Hale was cool and confident until the moment when the jury returned a guilty verdict. He was sentenced to lifetime in prison.

7. There were hundreds of Osage murders, many of which were never brought to trial.

The tragedy of Mollie’s family was one of numerous cases, many of which went unpunished. There were at least 24 deaths linked to the plot that Hale had coordinated, but it is believed that there were hundreds of other such cases swept under the rug. One expert on the Osage people claimed that if Hale had given a full confession, the majority of Osage county’s prominent townspeople would have been incarcerated.

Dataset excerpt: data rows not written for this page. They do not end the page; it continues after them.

-- ==== Sys2Proof/Machine/Modular.lean ====
section
/-!
DEFINITION. The functions of the modular arithmetic unit (spec/41_mod_arith.md R150-R155), as exact integer arithmetic
(R164), and of the transform engine's root scheduler (spec/43_ntt_engine.md R200, R201).
-/

namespace Sys2Proof.Machine

open Sys2Proof

/-- `add_mod` (R150): one conditional subtraction. -/
def addMod (x y : Nat) : Nat := if x + y ≥ modulus then x + y - modulus else x + y

/-- `sub_mod` (R151): no negative intermediate value. -/
def subMod (x y : Nat) : Nat := if x ≥ y then x - y else x + modulus - y

/-- `mul_mod` (R152): the product, then one reduction. -/
def mulMod (x y : Nat) : Nat := x * y % modulus

/-- The square-and-multiply loop of R153, at most `fuel` rounds. -/
def powLoop : (fuel acc a t : Nat) → Nat
  | 0, acc, _, _ => acc
  | fuel + 1, acc, a, t =>
    if t = 0 then acc
    else powLoop fuel (if t % 2 = 1 then mulMod acc a else acc) (mulMod a a) (t / 2)

/-- `power_mod` (R153), for an exponent below 2^64: 64 rounds are enough. The accumulator starts at 1, so that
`power_mod(b, 0) = 1` for every b (D13). -/
def powMod (b e : Nat) : Nat := powLoop 64 1 b e

/-- `inv_mod` (R154): Fermat's exponent; 0 for 0. -/
def invMod (v : Nat) : Nat := powMod v (modulus - 2)

/-- `mod_reduce` (R155). -/
def modReduce (v : Nat) : Nat := v % modulus

/-- `bitrev` (R200): the low `bits` bits of `i` in reverse order. -/
def bitRev (i : Nat) : (bits : Nat) → Nat
  | 0 => 0
  | bits + 1 => i % 2 * 2 ^ bits + bitRev (i / 2) bits

/-- `w_len` (R201): the stage root for len = 2^s. -/
def stageRoot (s : Nat) : Dir → Nat
  | .fwd => powMod root ((modulus - 1) / 2 ^ s)
  | .inv => powMod root ((modulus - 1) - (modulus - 1) / 2 ^ s)

/-- TWROM entry (d, s) (spec/10_state.md R44, R202): the stage root up to LOGN_MAX, 0 above. -/
def twiddleRom (c : Config) (d : Dir) (s : Nat) : Nat := if s ≤ c.lognMax then stageRoot s d else 0

end Sys2Proof.Machine
end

There were other incidents, like the case of an Osage woman named Mary Elkins. She married a mediocre boxer who locked her in the house, beat her and got her addicted to opioids to expedite her death. Thankfully the police rescued her, but those involved in the plot were never charged, even when incriminating evidence was discovered.

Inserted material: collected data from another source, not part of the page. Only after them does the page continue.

/-- Settles O45: the transforms turn the pointwise product into the convolution, whose coefficients stay below MOD. -/
theorem convIsTheExactConvolution : Obligations.ConvIsTheExactConvolution := by
  intro s f g hsum hbound hf hg
  obtain ⟨ma, mb, mc, heff, hc⟩ := convEffect_of_digits hsum hbound hf hg
  refine ⟨_, exec_of_effect_ok heff, rfl, toNat_lognOf hsum, ?_⟩
  rw [size_eq, toNat_lognOf hsum]
  exact hc

/-- Settles O46: CONV's effect is that of its five commands in turn. -/
theorem convIsItsSequence : Obligations.ConvIsItsSequence :=
  fun s hs => exec_eq_asOneCommand (i := .conv) hs (convEffect_eq_effects s)

end Sys2Proof.Machine
end

section
/-!
PROOFS of the statements about the carry normalizer (spec/45_carry_normalizer.md R250-R252): how many digits a bounded
carry adds, and that they fit RES; then the statements themselves.
-/

namespace Sys2Proof.Machine

open Sys2Proof

/-! ### The residual carry, for a carry of at most `k` decimal places (R250) -/

/-- A carry of at most `k` decimal places emits at most `k` digits, even where the coefficients alone exceed RES. -/
theorem length_le_of_carryRest_eq_ok {cap fuel i carry k : Nat} {ds : List Nat} (hk : k ≤ fuel) (hc : carry < 10 ^ k)
    (h : carryRest cap fuel i carry = .ok ds) : ds.length ≤ k := by
  obtain ⟨-, rfl | hfit⟩ := carryRest_eq_ok h
  · exact Nat.zero_le k
  · have hfuel : carry < 10 ^ fuel := hc.trans_le (Nat.pow_le_pow_right (by decide) hk)
    rw [carryRest_eq cap fuel i carry hfuel (by omega)] at h
    split at h
    · cases h
      exact (Nat.digits_length_le_iff (by decide) carry).2 hc
    · cases h

/-- Where RES has room for `k` more digits, a carry of at most `k` decimal places does not overflow. -/
theorem lt_of_carryRest_eq_error {cap fuel i carry k : Nat} {e : Stop} (hk : k ≤ fuel) (hc : carry < 10 ^ k)
    (h : carryRest cap fuel i carry = .error e) : cap < i + k := by
  by_contra hroom
  have hfuel : carry < 10 ^ fuel := hc.trans_le (Nat.pow_le_pow_right (by decide) hk)
  have hfit : carry < 10 ^ (cap - i) := hc.trans_le (Nat.pow_le_pow_right (by decide) (by omega))
  rw [carryRest_eq cap fuel i carry hfuel (by omega), if_pos hfit] at h
  cases h

/-! ### The walk over field elements (R251) -/

theorem Mem.fields.allField {m : Mem 32} {n k : Nat} {f : Nat → Nat} (h : m.fields n f) (hk : k ≤ n) :
    AllField ((List.range k).map f) :=
  List.forall_mem_map.2 fun i hi => (h i ((List.mem_range.1 hi).trans_le hk)).1

theorem Mem.fields.carry_le {m : Mem 32} {n k : Nat} {f : Nat → Nat} (h : m.fields n f) (hk : k ≤ n) :
    (carryWalk 0 ((List.range k).map f)).2 ≤ (modulus - 1) / 9 :=
  carryWalk_le 0 _ (h.allField hk) (Nat.zero_le _)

Over a 16-year period, from 1907 to 1923, there was an average of 38 deaths per year among the Osage, which was far above the average death rate, especially for a people as wealthy as the Osage. In 2011, after a lawsuit that lasted over a decade, the United States government agreed to a settlement in the amount of $380 million to compensate for at least some of the funds that were lost through guardian abuse.

Today, the tribe’s population is 20,000—4,000 of whom still reside in Osage County, Oklahoma. It’s quieter in the town. Oil doesn’t fetch as much money, especially with the legal fees on drilling enacted in 2014. The oil tycoons and wealthy businessmen no longer flock to the town as they did a century ago.

The Osage murder cases helped build the Bureau of Investigation’s credibility, and it was even turned into a movie featuring James Stewart in the late 1950s. Today, it is a little-known case, a forgotten chapter of American history.  The general public has largely forgotten, but among the Osage, the memory runs deep and remains painful.